Lead leads to busy days at Vancouver lab

BSK Associates gets answers for schools, businesses, homeowners

By Adam Littman, Columbian Staff Writer
Published: September 5, 2016, 7:53pm
4 Photos
Kevin Churo, a lab assistant at BSK Labs in Vancouver, organizes samples of water in a temporary work space set up to deal with an increase in tests sent to the lab due to recent headlines of elevated levels of lead in drinking water at schools.
Kevin Churo, a lab assistant at BSK Labs in Vancouver, organizes samples of water in a temporary work space set up to deal with an increase in tests sent to the lab due to recent headlines of elevated levels of lead in drinking water at schools. (Photos by Ariane Kunze/The Columbian) Photo Gallery

A typical month at the Vancouver lab location of BSK Associates used to mean 10 to 15 water samples sent in through various cities and a few other homeowner samples sprinkled in.

Last month, the lab with seven full-time employees handled more than 5,000 samples.

It’s been a busy summer for BSK Labs, 2517 E. Evergreen Blvd., Vancouver, which has seen an increase in samples sent in thanks to the water crisis in Flint, Mich., and elevated levels of lead turning up in drinking water at schools in Tacoma and Portland earlier this year.

“Tacoma was the tipping point,” said Renea Rangell, lab director at the Vancouver location. “We saw an increase in schools wanting to test water before the school year was out, and a second push recently before school started back up.
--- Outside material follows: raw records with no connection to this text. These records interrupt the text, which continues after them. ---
theorem decode_of_encode_eq {i : Instr} {w : MemWord} (h : encode i = some w) : decode w = i := by
  cases i with
  | load rd imm => cases h; exact decode_packRI_load rd imm
  | store rs addr => cases h; exact decode_packRI_store rs addr
  | add rd rs1 rs2 => cases h; exact decode_packRRR_add rd rs1 rs2
  | sub rd rs1 rs2 => cases h; exact decode_packRRR_sub rd rs1 rs2
  | mul rd rs1 rs2 => cases h; exact decode_packRRR_mul rd rs1 rs2
  | div rd rs1 rs2 => cases h; exact decode_packRRR_div rd rs1 rs2
  | jmp addr => cases h; exact decode_packA12_jmp addr
  | jmpz rc addr => cases h; exact decode_packRI_jmpz rc addr
  | jmpnz rc addr => cases h; exact decode_packRI_jmpnz rc addr
  | halt => cases h; exact decode_packA12_halt 0#12
  | unknown => cases h

/-! ### Encode after decode -/

section Repack
variable {op : OpField} {w : MemWord} (h : opField w = op)
include h

theorem packRI_of_opField : packRI op (fieldA w) (fieldK8 w) = w := h ▸ packRI_fields w

theorem packRRR_of_opField : packRRR op (fieldA w) (fieldB w) (fieldC w) = w := h ▸ packRRR_fields w

theorem packA12_of_opField : packA12 op (fieldA12 w) = w := h ▸ packA12_fields w

end Repack

/-- Rule R83, second law: an opcode with operands loses no bit of its word. -/
theorem encode_decode_of_operand_opcode {w : MemWord}
    (h : opField w ∈ [0b0001#4, 0b0010#4, 0b0011#4, 0b0100#4, 0b0101#4, 0b0110#4, 0b1000#4, 0b1001#4,
      0b1010#4]) : encode (decode w) = some w := by
  obtain ⟨load, store, add, sub, mul, div, jmp, jmpz, jmpnz, -⟩ := decode_of_opField w
  simp only [List.mem_cons, List.not_mem_nil, or_false] at h
  rcases h with h | h | h | h | h | h | h | h | h
  · rw [load h, encode, packRI_of_opField h]
  · rw [store h, encode, packRI_of_opField h]
  · rw [add h, encode, packRRR_of_opField h]
  · rw [sub h, encode, packRRR_of_opField h]
  · rw [mul h, encode, packRRR_of_opField h]
  · rw [div h, encode, packRRR_of_opField h]
  · rw [jmp h, encode, packA12_of_opField h]
  · rw [jmpz h, encode, packRI_of_opField h]
  · rw [jmpnz h, encode, packRI_of_opField h]

/-- Rule R84 (decision D8): every HALT word has the one canonical word. -/
theorem encode_decode_of_halt_opcode {w : MemWord} (h : opField w = 0b1111#4) :
    encode (decode w) = some 0xF000#16 := by
  obtain ⟨-, -, -, -, -, -, -, -, -, halt⟩ := decode_of_opField w
  rw [halt h]
  rfl

/-! ### The obligations -/

/-- Settles O2: a well-formed instruction has a word, and each format's decode equation reads the operands
back from it. -/
theorem decodeOfEncodeIsTheInstruction : Obligations.DecodeOfEncodeIsTheInstruction := by
  intro i hi
  obtain ⟨w, hw⟩ := Option.isSome_iff_exists.mp ((encode_isSome i).trans hi)
  exact ⟨w, hw, decode_of_encode_eq hw⟩

/-- Settles O3: a word is packed from its own fields, so an opcode with operands keeps every bit, while HALT
keeps its opcode alone. -/
theorem encodeOfDecodeIsTheCanonicalWord : Obligations.EncodeOfDecodeIsTheCanonicalWord := by
  refine fun w => ⟨encode_decode_of_operand_opcode, fun h => ⟨encode_decode_of_halt_opcode h, ?_⟩⟩
  rw [encode_decode_of_halt_opcode h, Option.some_inj, eq_comm]

/-- Settles O4: fourteen fixed words, by evaluating the decoder. -/
theorem specSampleWordsDecode : Obligations.SpecSampleWordsDecode := by
  unfold Obligations.SpecSampleWordsDecode
  decide

end Sys2Proof
end

section
/-! The execute stage in three parts (rules R105 to R107): the fault it raises, the state it leaves, and the
request it makes of Advance. `exec_of_trap` and `exec_of_no_trap` tie the three to `exec`. -/

namespace Sys2Proof.Machine

/-- The fault that the execute stage of an instruction raises (rules R133, R171). -/
def trap (i : Instr) (s : State) : Option Fault :=
  match i with
  | .div _ _ rs2 => if isZero (s.reg rs2) then some .divisionByZero else none
  | .unknown => some .unknownOpcode
  | .load _ _ | .store _ _ | .add _ _ _ | .sub _ _ _ | .mul _ _ _ | .jmp _ | .jmpz _ _ | .jmpnz _ _
  | .halt => none

/-- The state an execute stage leaves to Advance when it raises no fault. -/
def effect (i : Instr) (s : State) : State :=
  match i with
  | .load rd imm => s.setReg rd (immediate imm)
  | .store rs addr => s.writeMem (shortAddress addr) (lowHalf (s.reg rs))
  | .add rd rs1 rs2 => s.setReg rd (addValue (s.reg rs1) (s.reg rs2))
  | .sub rd rs1 rs2 => s.setReg rd (subValue (s.reg rs1) (s.reg rs2))
  | .mul rd rs1 rs2 => s.setReg rd (mulValue (s.reg rs1) (s.reg rs2))
  | .div rd rs1 rs2 => s.setReg rd (divValue (s.reg rs1) (s.reg rs2))
  | .halt => s.setHalted
  | .jmp _ | .jmpz _ _ | .jmpnz _ _ | .unknown => s

/-- The request an execute stage makes of Advance when it raises no fault (rule R26). -/
def request (i : Instr) (s : State) : NextPc :=
  match i with
  | .jmp addr => .jump addr
  | .jmpz rc addr => if isZero (s.reg rc) then .jump (shortAddress addr) else .seq
  | .jmpnz rc addr => if isZero (s.reg rc) then .seq else .jump (shortAddress addr)
  | .halt | .unknown => .stop
  | .load _ _ | .store _ _ | .add _ _ _ | .sub _ _ _ | .mul _ _ _ | .div _ _ _ => .seq

/-! ### The three parts and `exec` -/

theorem exec_of_trap {i : Instr} {s : State} {r : Fault} (h : trap i s = some r) :
    exec i s = .next (raiseFault r s) := by
  cases i with
  | div rd rs1 rs2 =>
    simp only [trap, Option.ite_none_right_eq_some] at h
    obtain ⟨hz, hr⟩ := h
    cases hr
    rw [exec_div, if_pos hz]
  | unknown => cases h; rfl
  | _ => cases h

theorem exec_of_no_trap {i : Instr} {s : State} (h : trap i s = none) :
    exec i s = .next (retire (request i s) (effect i s)) := by
  cases i with
  | div rd rs1 rs2 =>
    simp only [trap, ite_eq_right_iff, reduceCtorEq, imp_false] at h
    rw [exec_div, if_neg h]
    rfl
  | unknown => cases h
  | _ => rfl

/-- Either the execute stage raises its fault on the state as it was, or Advance takes its request. -/
theorem exec_trap_or_retire {i : Instr} {s t : State} (h : exec i s = .next t) :
    (∃ r, trap i s = some r ∧ t = raiseFault r s) ∨
    (trap i s = none ∧ t = retire (request i s) (effect i s)) := by
  cases ht : trap i s with
  | none =>
    rw [exec_of_no_trap ht] at h
    cases h
    exact .inr ⟨rfl, rfl⟩
  | some r =>
    rw [exec_of_trap ht] at h
    cases h
    exact .inl ⟨r, rfl, rfl⟩

/-! ### The fault -/

theorem trap_eq_some_iff {i : Instr} {s : State} {r : Fault} :
    trap i s = some r ↔ (i = .unknown ∧ r = .unknownOpcode) ∨
      ((∃ rd rs1 rs2, i = .div rd rs1 rs2 ∧ s.reg rs2 = 0#32) ∧ r = .divisionByZero) := by
  cases i with
  | div rd rs1 rs2 =>
    simp [trap, isZero_iff, @eq_comm _ r]
  | unknown => simp [trap, @eq_comm _ r]
  | _ => simp [trap]

/-! ### The request -/

/-- The specification's `requestsNext` is a SEQ request that no fault forestalls. -/
theorem requestsNext_iff {i : Instr} {s : State} :
    requestsNext i s ↔ trap i s = none ∧ request i s = .seq := by
  cases i with
  | div rd rs1 rs2 | jmpz rd addr | jmpnz rd addr => simp [requestsNext, trap, request, isZero_iff]
  | _ => simp [requestsNext, trap, request]

@[simp] theorem request_halt (s : State) : request .halt s = .stop := rfl

/-! ### What the effect leaves unchanged -/

section Effect
variable (i : Instr) (s : State)

@[simp] theorem effect_pc : (effect i s).pc = s.pc := by cases i <;> rfl
@[simp] theorem effect_budget : (effect i s).budget = s.budget := by cases i <;> rfl
@[simp] theorem effect_steps : (effect i s).steps = s.steps := by cases i <;> rfl

theorem effect_status : (effect i s).status = if i = .halt then .halted else s.status := by
  cases i <;> rfl

theorem effect_setPc (a : Addr) : effect i (s.setPc a) = (effect i s).setPc a := by cases i <;> rfl

theorem trap_setPc (a : Addr) : trap i (s.setPc a) = trap i s := by cases i <;> rfl

variable {i}

theorem effect_status_of_ne_halt (h : i ≠ .halt) : (effect i s).status = s.status := by
  rw [effect_status, if_neg h]

theorem effect_mem_of_ne_store (h : ∀ rs addr, i ≠ .store rs addr) : (effect i s).mem = s.mem := by
  cases i with
  | store rs addr => exact absurd rfl (h rs addr)
  | _ => rfl

end Effect

/-! ### How an instruction ends -/

/-- The four ends of an instruction: its own fault, the overflow of Advance, HALT, or a counted step that
keeps the status. -/
theorem exec_ends {i : Instr} {s t : State} (h : exec i s = .next t) :
    (∃ r, trap i s = some r ∧ t = raiseFault r s) ∨
    (requestsNext i s ∧ s.pc = Config.lastPc ∧ t = raiseFault .programCounterOverflow (effect i s)) ∨
    (i = .halt ∧ t = s.setHalted.countStep) ∨
    (i ≠ .halt ∧ trap i s = none ∧ ¬(requestsNext i s ∧ s.pc = Config.lastPc) ∧ t.status = s.status ∧
      t.steps = s.steps + 1) := by
  obtain trapped | ⟨ht, rfl⟩ := exec_trap_or_retire h
  · exact .inl trapped
  by_cases halt : i = .halt
  · subst halt
    exact .inr (.inr (.inl ⟨rfl, rfl⟩))
  rw [requestsNext_iff]
  obtain ⟨hn, hpc, -⟩ | ⟨hn, hstatus, hsteps, -⟩ := retire_cases (request i s) (effect i s)
  · rw [hn, retire_seq_last hpc]
    exact .inr (.inl ⟨⟨ht, rfl⟩, effect_pc i s ▸ hpc, rfl⟩)
  · rw [effect_pc] at hn
    exact .inr (.inr (.inr ⟨halt, ht, fun h => hn ⟨h.1.2, h.2⟩,
      hstatus.trans (effect_status_of_ne_halt s halt), hsteps.trans (by rw [effect_steps])⟩))

end Sys2Proof.Machine
end

section
/-! The step (rules R100 to R102, R107, R199): which of its three arms it takes, and how it ends. -/

namespace Sys2Proof.Machine

/-! ### The three arms -/

theorem budgetExhausted_eq_false_iff (s : State) :
    budgetExhausted s = false ↔ ∀ b, s.budget = some b → s.steps ≠ b.toNat := by
  rw [← Bool.not_eq_true, budgetExhausted_iff]
  push Not
  rfl

theorem step_of_budgetExhausted {s : State} (hr : s.status = .running) (hb : budgetExhausted s = true) :
    step s = .next (raiseFault .stepBudgetExceeded s) := by
  simp [step, hr, hb]

theorem step_of_not_running {s : State} (h : s.status ≠ .running) : step s = .next s := by
  cases hs : s.status with
  | running => exact absurd hs h
  | halted | faulted r => simp only [step, hs]

theorem step_total (s : State) : ∃ t, step s = .next t := by
  by_cases hr : s.status = .running
  · cases hb : budgetExhausted s with
    | true => exact ⟨_, step_of_budgetExhausted hr hb⟩
    | false => exact step_running hr hb ▸ exec_total _ s
  · exact ⟨s, step_of_not_running hr⟩

/-! ### Counting -/

/-- Rule R107 (decision D9): an instruction of a running engine faults without counting, or counts. -/
theorem exec_faults_or_counts {i : Instr} {s t : State} (hr : s.status = .running)
    (h : exec i s = .next t) :
    ((∃ r, t.status = .faulted r) ∧ t.steps = s.steps) ∨
    ((t.status = .running ∨ t.status = .halted) ∧ t.steps = s.steps + 1) := by
  obtain ⟨r, -, rfl⟩ | ⟨-, -, rfl⟩ | ⟨-, rfl⟩ | ⟨-, -, -, hstatus, hsteps⟩ := exec_ends h
  · exact .inl ⟨⟨r, raiseFault_status r s⟩, raiseFault_steps r s⟩
  · exact .inl ⟨⟨_, raiseFault_status _ _⟩, effect_steps i s⟩
  · exact .inr ⟨.inr rfl, rfl⟩
  · exact .inr ⟨.inl (hstatus.trans hr), hsteps⟩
By October, I expect things will die down.”

In Clark County, tests showed elevated levels of lead at Image Elementary School in Evergreen Public Schools, Ridgefield High School and View Ridge Middle School in the Ridgefield School District and Dorothy Fox Elementary School and the Zellerbach Administration Center in the Camas School District.

The school districts all conducted multiple rounds of tests and replaced the bubblers or entire water fountains that tested high. BSK lab officials tell clients to follow the Environmental Protection Agency’s “3T” system for dealing with lead: training, testing and telling. The testing portion allows samples to detect which individual water source, or sources, have elevated levels of lead.

Rangell said that even if a school gets water from a city, that doesn’t mean the city’s water supply has high levels of lead. Frequently, elevated lead tests come from issues with pipes, especially with pumping installed before 1986, when the Safe Drinking Water Act made it a requirement to use only lead-free materials in new plumbing and plumbing repairs.

The increase in testing has helped BSK and its staff introduce themselves to the community. BSK, which is based in Fresno, Calif., took over the Evergreen Boulevard lab after purchasing Addy Lab in 2014. The company has offices around California, with labs in Vancouver, Fresno and Rancho Cordova, Calif.

The Vancouver lab doesn’t conduct lead tests, so all those samples were sent to California. In Vancouver, the employees log the samples into the system, label them and let the clients know the results of the tests. The Vancouver location locally analyzes most short-hold time samples and other tests within the Safe Drinking Water and Clean Water Acts, testing for things such as nitrates, total coliform, E. coli, fluoride, chloride, chlorine and sulfate, Rangell said. The lab also has a microbiology department and conducts analytical services for stormwater and wastewater clients who are required to monitor their system and discharge water.

Even with the boom in testing, Rangell said not much has changed at BSK in Vancouver in recent months. A part-time staffer was made full time to deal with the increase in samples, and they put a folding table out to create a new work space in a hallway where employees can sort and label samples. They’ve also rented some space in Beaverton, Ore., for extra storage.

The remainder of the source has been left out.